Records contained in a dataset

-- ==== Sys2Proof/Tests/Slice0.lean ====
section
/-! SUPPORT. Tests: each list size that WellFormed checks; codes of the spec with values it gives; and, for the statements, small states
that meet their hypotheses, most of them with the outcome the statement names. -/
namespace Sys2Proof.Tests
set_option Elab.async false
open Sys2Proof.Machine Sys2Proof.Claims

/-- The state after reset with fields set: field, index, value. -/
def st (fs : List (Field × Nat × Nat)) : State := fs.foldl (fun s e => s.setFld e.1 e.2.1 e.2.2) State.reset

/-- The command answers a next state, and the check holds of it. -/
def after (c : Instr) (s : State) (f : State → Bool) : Bool := match exec c s with
  | .next t => f t
  | _ => false

/-- Only the registers named may differ, the stores and the flash not at all. -/
def same (ks : List RegKey) (s t : State) : Bool :=
  ((s.regs ++ t.regs).all fun e => ks.contains e.1 || t.reg e.1.1 e.1.2 == s.reg e.1.1 e.1.2) && t.mem == s.mem && t.flash == s.flash

/-- Only registers of the kinds named may differ. -/
def sameKinds (rs : List Reg) (s t : State) : Bool :=
  ((s.regs ++ t.regs).all fun e => rs.contains e.1.1 || t.reg e.1.1 e.1.2 == s.reg e.1.1 e.1.2) && t.mem == s.mem && t.flash == s.flash

/-- One record more waits, of this type with these words after the subject. -/
def logged (type kind index : Nat) (words : List Nat) (s t : State) : Bool :=
  t.recorder.queue.length == s.recorder.queue.length + 1 && (t.recorder.queue.getLast?.map fun r => (r.type, r.words)) ==
    some (type, ((kind * 2 ^ 24 + index) :: words).map (BitVec.ofNat 32))

/-- Firmware, which may write every register. -/
abbrev fw : Path := .firmware

/-! ### Performance counters -/

theorem test_pmcCtlWrite : Accepts State.reset fw .PMC_CTL 3 ∧ pmcSource 3 1 = some (16, false) ∧
    after (.pmcCtlWrite fw 3 0x8003010F) State.reset (fun t => t.flag PMC_CTL.EN 3 && t.fld PMC_CTL.INST 3 == 15 &&
      same [(.PMC_CTL, 3), (.PMC_VALUE, 3)] State.reset t) = true := by decide +kernel

theorem test_pmcWindowBoundary : (st [(PMC_CTL.WINDOWED, 5, 1)]).windowStarts = true ∧ after .pmcWindowBoundary (st [(PMC_CTL.WINDOWED, 5, 1), (PMC_VALUE.COUNT, 5, 7), (PMC_PRESET.PRESET, 5, 2)])
    (fun t => t.fld PMC_WIN.COUNT 5 == 7 && t.fld PMC_VALUE.COUNT 5 == 2 && !t.flag PMC_WIN.STEPPED 5) = true := by decide +kernel

theorem test_snap : Accepts State.reset fw .PMC_GLOBAL 0 ∧ 1 ≤ State.reset.fld PMC_GLOBAL.WIN 0 ∧ State.reset.fld PMC_GLOBAL.WIN 0 ≤ 1000000 ∧
    after (.snap fw) (st [(PMC_VALUE.COUNT, 127, 9)]) (fun t => t.pmcSnap.getD 127 0 == 9 && same [] (st [(PMC_VALUE.COUNT, 127, 9)]) t) = true := by
  decide +kernel

theorem test_counterWrap :
    let s := ({ st [(PMC_CTL.SAMPLE, 2, 1), (PMC_PRESET.PRESET, 2, 6)] with cycle := 12 }).modPmc 2 fun x => { x with wrapAt := some (10, 77) }
    (s.pmcOf 2).wrapAt = some (10, 77) ∧ Room s ∧ (s.pmcOf 2).lastSample = none ∧
    after (.counterWrap 2) s (fun t => (t.pmcOf 2).wrapAt == none && t.fld PMC_VALUE.COUNT 2 == 6 && t.recorder.queue.length == 1 &&
      (t.recorder.queue.head?.map fun r => (r.ts, r.type)) == some (77, Evt.PMC_SAMPLE)) = true := by decide +kernel

/-! ### The equaliser pool -/

/-- Group 0 with lane 0 on slices 0 to 2, one MLSE16 unit, lane 0 LOCKED. -/
def pooled : State :=
  let s := ((((State.reset.addPos 0 0).addPos 0 1).addPos 0 2).takeUnit 0 0 0).setDet 0 Det.MLSE16
  (s.setFld EQP_ALLOC.CURSOR 0 16).setFld LRX_STATUS.STATE 0 Lrx.LOCKED

def poolOp (op pos dest source : Nat) : PoolOp := { op := op, lane := 0, pos := pos, dest := dest, source := source }

theorem test_migrate : Accepts pooled fw .EQP_OP_CMD 0 ∧ (pooled.grpOf 0).ops = [] ∧ pooled.headless = false ∧ pooled.groupClosing 0 = false ∧
    pooled.refusal 0 (poolOp Pool.MIGRATE 1 12 0) = none ∧
    after (.migrate (.software fw) 0 0 1 12) pooled (fun t => (t.grpOf 0).ops == [poolOp Pool.MIGRATE 1 12 0] && t.flag EQP_OP_STATUS.BUSY 0 &&
      !t.flag EQP_OP_STATUS.QUEUED 0 && same [(.EQP_OP_CMD, 0), (.EQP_OP_STATUS, 0), (.EQP_STATUS, 0), (.EQP_STATUS, 1)] pooled t) = true := by
  decide +kernel

theorem test_add_by_test : pooled.refusal 0 (poolOp Pool.ADD 0 15 2) = none ∧
    after (.add .selfTest 0 0) pooled (fun t => (t.grpOf 0).ops == [poolOp Pool.ADD 0 15 2]) = true := by decide +kernel

theorem test_remove_by_relief : pooled.refusal 0 (poolOp Pool.REMOVE 0 15 0) = none ∧
    after (.remove .relief 0 0) pooled (fun t => (t.grpOf 0).ops == [poolOp Pool.REMOVE 0 15 1] && t.fld EQP_OP_STATUS.SOURCE 0 == 1) = true := by
  decide +kernel

theorem test_fuse_unfuse_dfe : pooled.refusal 0 (poolOp Pool.FUSE 0 15 0) = none ∧ pooled.refusal 0 (poolOp Pool.TO_DFE 0 15 0) = none ∧
    (pooled.setDet 0 Det.MLSE64).refusal 0 (poolOp Pool.UNFUSE 0 15 0) = none ∧
    (pooled.setDet 0 Det.DFE1).refusal 0 (poolOp Pool.TO_MLSE 0 15 0) = none := by decide +kernel

/-- The pool with an operation in hand. -/
def working (o : PoolOp) : State := pooled.modGrp 0 fun x => { x with ops := [o] }

theorem test_poolOpStart : let o := poolOp Pool.MIGRATE 1 12 0
    (working o).reliefSkips 0 o = false ∧ (working o).locked 0 = true ∧ (working o).startRefusal 0 o = none ∧ (working o).needsTested 0 o = none ∧
    opFrames o.op ≠ 0 ∧ after (.poolOpStart 0) (working o) (fun t => t.flag EQP_STATUS.OP 0 && (t.grpOf 0).ops.length == 1 &&
      sameKinds [.EQP_POOL, .EQP_SLICE_STATE, .EQP_ALLOC, .EQP_POS, .EQP_COEF, .EQP_STATUS, .EQP_POST, .EQP_TARGET, .EQP_OP_STATUS, .EQP_OP_OK,
        .EQP_OP_FAIL, .EVL_DROPPED] (working o) t) = true := by decide +kernel

theorem test_poolOpStart_at_once : let o := poolOp Pool.ADD 0 15 0
    (working o).startRefusal 0 o = none ∧ (working o).needsTested 0 o = none ∧ opFrames o.op = 0 ∧
    after (.poolOpStart 0) (working o) (fun t => (t.grpOf 0).ops == [] && t.fld EQP_OP_OK.COUNT 0 == 1 && t.slices 0 == 4 &&
      logged Evt.EQP_OP Subj.GROUP 0 [Pool.ADD, 0, PoolResult.OK, 0] (working o) t) = true := by decide +kernel

theorem test_poolOpFrame : let o := { poolOp Pool.MIGRATE 1 12 0 with started := true, frames := 1, sliceA := 1, sliceB := 12 }
    (pooled.grpOf 0).follow = [] ∧ o.frames < opFrames o.op ∧ (working o).locked 0 = true ∧
    after (.poolOpFrame 0 true) (working o) (fun t => (t.grpOf 0).ops == [{ o with frames := 2 }]) = true ∧
    after (.poolOpFrame 0 false) (working o) (fun t => (t.grpOf 0).ops == [] && t.fld EQP_OP_STATUS.RESULT 0 == PoolResult.MISMATCH) = true := by
  decide +kernel

theorem test_poolOpEnd : let o := { poolOp Pool.TO_DFE 0 15 0 with started := true, frames := opFrames Pool.TO_DFE }
    opFrames o.op ≤ o.frames ∧ after (.poolOpEnd 0) (working o) (fun t => (t.grpOf 0).ops == [] && t.fld EQP_OP_STATUS.RESULT 0 == PoolResult.OK &&
      t.fld EQP_OP_OK.COUNT 0 == 1) = true := by decide +kernel

theorem test_poolAuditViolation : pooled.poolAgrees 0 4 9 0 0 = false ∧ Room pooled ∧
    after (.poolAuditViolation 0 (BitVec.ofNat 16 (4 * 4096 + 9 * 256))) pooled (fun t => t.flag EQP_AUDIT.AUDIT_FAIL 0 && t.fld EQP_POOL.FREE 0 == 9 &&
      t.flag GLB_STATE.ALERT 0 && same [(.EQP_POOL, 0), (.EQP_AUDIT, 0), (.MGT_ALERT_STATUS, 0), (.GLB_STATE, 0)] pooled t) = true := by decide +kernel

theorem test_eqpAuditClr : let s := pooled.setFld EQP_POOL.FREE 0 9
    Accepts s fw .EQP_AUDIT 0 ∧ after (.eqpAuditClr fw 0) s (fun t => t.fld EQP_POOL.FREE 0 == 10 && same [(.EQP_POOL, 0), (.EQP_AUDIT, 0)] s t) = true := by
  decide +kernel

theorem test_coefLoad : let s := st [(EQP_CTRL.FREEZE, 7, 1), (EQP_CTRL.MU_TRK, 7, 8), (EQP_CTRL.MU_TRN, 7, 8)]
    Accepts s fw .EQP_CTRL 7 ∧ s.opActs 7 = false ∧ after (.coefLoad fw 7) s (fun t => (t.eqpOf 7).loadDue == some fw && s.risenOf .EQP_CTRL 7 == 0 &&
      (t.fld EQP_STATUS.FREEZE_CAUSE 7).testBit 3 && same [(.EQP_STATUS, 7)] s t) = true := by decide +kernel

/-! ### Time -/

/-- Lane 4 transfers time. -/
def timeUp : State := st [(LRX_STATUS.STATE, 4, Lrx.LOCKED), (LFEC_STATUS.MF_KNOWN, 4, 1)]

theorem test_timeWord_subs : timeUp.timeLane 4 = true ∧ after (.timeWordReceived 4 0) timeUp (fun t => (t.tlaneOf 4).toAnswer == some (0, 0) &&
      same [(.LFEC_OAM_RX, 4), (.TMB_TIME_RX, 4)] timeUp t) = true ∧
    after (.timeWordReceived 4 (BitVec.ofNat 44 (4 * 2 ^ 40 + 25))) timeUp (fun t => (t.tlaneOf 4).farBound == 25) = true ∧
    after (.timeWordReceived 4 (BitVec.ofNat 44 (5 * 2 ^ 40))) timeUp (fun t => t.fld TMB_SUB_RSVD.COUNT 4 == 1) = true ∧
    after (.timeWordReceived 4 (BitVec.ofNat 44 (3 * 2 ^ 40 + 2 ^ 38 + 9 * 256))) timeUp (fun t => t.fld TMB_LANE_STATUS.Q 4 == 1 &&
      t.fld TMB_LANE_STATUS.NODE 4 == 9) = true := by decide +kernel

theorem test_timeWord_delta : let s := timeUp.modTlane 4 fun x => { x with fines := [(2, -5000)] }
    s.timeLane 4 = true ∧ after (.timeWordReceived 4 (BitVec.ofNat 44 (2 ^ 40 + 2 * 2 ^ 38 + 3000))) s (fun t =>
      t.flag TMB_RTT.VALID 4 && t.fld TMB_RTT.RTT 4 == 2000) = true := by decide +kernel

/-- Time transfer waits for the multiframe phase (R246). -/
theorem test_timeWord_unknown_phase : let s := st [(LRX_STATUS.STATE, 4, Lrx.LOCKED)]
    after (.timeWordReceived 4 0) s (fun t => (t.tlaneOf 4).toAnswer == none && same [(.LFEC_OAM_RX, 4)] s t) = true := by decide +kernel

/-- The state with its clock changed. -/
def timed (s : State) (f : TimeX → TimeX) : State := { s with time := f s.time }

theorem test_sourceSelection :
    let s := fun c => { timed (st [(TMB_SRC_CFG.ROLE, 0, 1), (TMB_SRC_CFG.GM_FREE, 0, 1)]) (fun x => { x with best := some (.self, 0) }) with cycle := c }
    ((s 305920).bestCandidate.map fun e => e.1) = some .self ∧ (s 305920).time.source ≠ .self ∧ (s 305920).longBest .self = true ∧
    after .sourceSelection (s 305920) (fun t => t.time.source == .self) = true ∧
    after .sourceSelection (s 305919) (fun t => t.time.source == .none_) = true := by decide +kernel

theorem test_sourceLoss : let s := timed (st [(TMB_QUALITY.Q, 0, 0)]) fun x => { x with source := .far 7 }
    s.sourceSilent = true ∧ after .sourceLoss s (fun t => t.quality == Quality.HOLDOVER) = true := by decide +kernel

theorem test_timeLockQualified :
    let s := fun q => ({ timed (st [(TMB_QUALITY.Q, 0, 2)]) (fun x => { x with source := .far 7, nearSince := some 9 }) with
      cycle := 1562509 } : State).modTlane 3 fun x =>
      { x with farNode := some 7, source := some (BitVec.ofNat 40 (q * 2 ^ 38 + 0x700)) }
    ((s 0).upstream.map fun e => e.1) = some Quality.LOCKED ∧ ((s 1).upstream.map fun e => e.1) = some Quality.HOLDOVER ∧
    (s 0).quality ≠ Quality.LOST ∧ after .timeLockQualified (s 1) (fun t => t.quality == Quality.HOLDOVER &&
      sameKinds [.TMB_QUALITY, .TMB_ERR_BOUND, .TMB_STATUS] (s 1) t) = true := by decide +kernel

/-- 5 s and 999,999,999 ns; the bound is 3 ns. -/
theorem test_tmbSet : let v : BitVec 128 := BitVec.ofNat 128 (3 * 2 ^ 96 + 5 * 2 ^ 48 + 999999999 * 2 ^ 16)
    Accepts State.reset fw .TMB_SET 0 ∧ ts96Valid (v.extractLsb' 0 96) = true ∧ State.reset.following = false ∧
    after (.tmbSet fw v) State.reset (fun t => t.now == v.extractLsb' 0 96 && t.quality == Quality.ESTIMATED && t.flag TMB_QUALITY.STEPPED 0) = true := by
  decide +kernel

theorem test_tmbSet_invalid : let v : BitVec 128 := BitVec.ofNat 128 (1000000000 * 2 ^ 16)
    ts96Valid (v.extractLsb' 0 96) = false ∧ after (.tmbSet fw v) State.reset (fun t => t.time == State.reset.time && t.fld TMB_STATUS.RESULT 0 == 2 &&
      same [(.TMB_STATUS, 0)] State.reset t) = true := by decide +kernel

theorem test_tmbSet_following : let s := timed State.reset fun x => { x with source := .far 1 }
    s.following = true ∧ after (.tmbSet fw 0) s (fun t => t.time == s.time && t.fld TMB_STATUS.RESULT 0 == 1 && same [(.TMB_STATUS, 0)] s t) = true := by
  decide +kernel

theorem test_tmbEpoch : let s : State := { timed (st [(TMB_SRC_CFG.ROLE, 0, 1), (TMB_SRC_CFG.GM_FREE, 0, 1), (TMB_QUALITY.Q, 0, 2)]) (fun x => { x with source := .self }) with
      cycle := 7812500 }
    s.quality ≠ Quality.LOCKED ∧ s.quality ≠ Quality.LOST ∧ Room s ∧ s.farLocked = false ∧ s.time.quietAt + 7812500 ≤ s.cycle ∧
    after .tmbEpoch s (fun t => t.quality == Quality.LOCKED && t.time.bound == 0 && t.recorder.queue.any (fun r => r.type == Evt.TMB_EPOCH)) = true := by
  decide +kernel

theorem test_boundLimit : let s := fun b => timed (st [(TMB_QUALITY.Q, 0, 1)]) fun x => { x with bound := b }
    (s 1000001).boundNow < 2 ^ 63 ∧ (s 1000001).fld TMB_HOLD_CFG.HOLD_LIMIT 0 * 10000 < (s 1000001).boundNow ∧ 2 ^ 63 ≤ (s (2 ^ 63)).boundNow ∧
    after .boundLimitExceeded (s 1000001) (fun t => t.quality == Quality.ESTIMATED && t.time.bound == 1000001) = true ∧
    after .boundLimitExceeded (s (2 ^ 63)) (fun t => t.quality == Quality.LOST && t.flag TMB_ERR_BOUND.UNBOUNDED 0) = true := by decide +kernel

theorem test_tmbNodeIdWrite : Accepts State.reset fw .TMB_NODE_ID 0 ∧ (∀ n : Lane, State.reset.locked n = false) ∧
    after (.tmbNodeIdWrite fw 77) State.reset (fun t => t.fld TMB_NODE_ID.NODE_ID 0 == 77) = true := by decide +kernel

theorem test_asymCalGo : Accepts State.reset fw .TMB_ASYM_CAL 0 ∧ State.reset.headless = false ∧ State.reset.flag TMB_STATUS.CAL_BUSY 0 = false ∧
    after (.asymCalGo fw 3 16 9) State.reset (fun t => t.flag TMB_STATUS.CAL_BUSY 0 && t.fld TMB_ASYM_CAL.LANE 0 == 3 &&
      same [(.TMB_ASYM_CAL, 0), (.TMB_STATUS, 0)] State.reset t) = true := by decide +kernel

theorem test_asymCalDone : let s := (timed (st [(TMB_STATUS.CAL_BUSY, 0, 1), (TMB_ASYM_CAL.EDGES, 0, 16), (TMB_ASYM_CAL.LANE, 0, 3), (TMB_QUALITY.Q, 0, 0)])
      fun x => { x with calCaps := List.replicate 16 2660 })
    after (.asymCalDone (List.replicate 16 (ts96Of 100))) s (fun t => t.fld TMB_STATUS.RESULT 0 == 0 && t.fld TMB_ASYM.ASYM 3 == 20 &&
      same [(.TMB_ASYM, 3), (.TMB_ASYM_UNC, 3), (.TMB_STATUS, 0)] s t) = true ∧
    after (.asymCalDone [1]) s (fun t => t.fld TMB_STATUS.RESULT 0 == 4 && same [(.TMB_STATUS, 0)] s t) = true := by decide +kernel

theorem test_ppsInEdge : let s := st [(TMB_PPS_CFG.IN_MODE, 0, 1), (TMB_PPS_IN_DLY.DLY, 0, 1000)]
    after (.ppsInEdge 100 100) s (fun t => t.fld TMB_PPS_EDGES.COUNT 0 == 1 && t.now == s.now && t.time.ppsAt == some 0 &&
      same [(.TMB_PPS_EDGES, 0), (.TMB_PPS_IN_TS, 0)] s t) = true := by decide +kernel

theorem test_ppsMissing : let s : State := { timed (st [(TMB_PPS_CFG.IN_MODE, 0, 2), (TMB_QUALITY.Q, 0, 0)]) (fun x =>
        { x with source := .self, ppsAt := some 5 }) with cycle := 1171875005 }
    s.ppsSilent = true ∧ after .ppsMissing s (fun t => t.fld TMB_PPS_MISS.COUNT 0 == 1 && t.quality == Quality.HOLDOVER &&
      sameKinds [.TMB_PPS_MISS, .TMB_QUALITY, .TMB_ERR_BOUND, .TMB_STATUS] s t) = true := by decide +kernel

theorem test_ppsOut : let s := st [(TMB_PPS_CFG.OUT_EN, 0, 1), (TMB_QUALITY.Q, 0, 0)]
    s.ppsGate = true ∧ s.time.ppsOutLast = none ∧ s.ppsReached = true ∧ s.time.ppsOutSec ≠ some s.ppsSecond ∧ s.ppsWide = true ∧
    (timed s fun x => { x with sub := 2000 * 2 ^ 48 }).ppsReached = false ∧
    after .ppsOutRise s (fun t => t.time.ppsOut && (match exec .ppsOutRise t with
      | .next u => u == t
      | _ => false)) = true := by decide +kernel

**Task requirements**
Transcribe the lines above between the line holding "open Sys2Proof.Machine Sys2Proof.Claims" and the line holding "holds of it. -/", inclusive, exactly as they stand and with nothing added.

**Written reply**
open Sys2Proof.Machine Sys2Proof.Claims

/-- The state after reset with fields set: field, index, value. -/
def st (fs : List (Field × Nat × Nat)) : State := fs.foldl (fun s e => s.setFld e.1 e.2.1 e.2.2) State.reset

/-- The command answers a next state, and the check holds of it. -/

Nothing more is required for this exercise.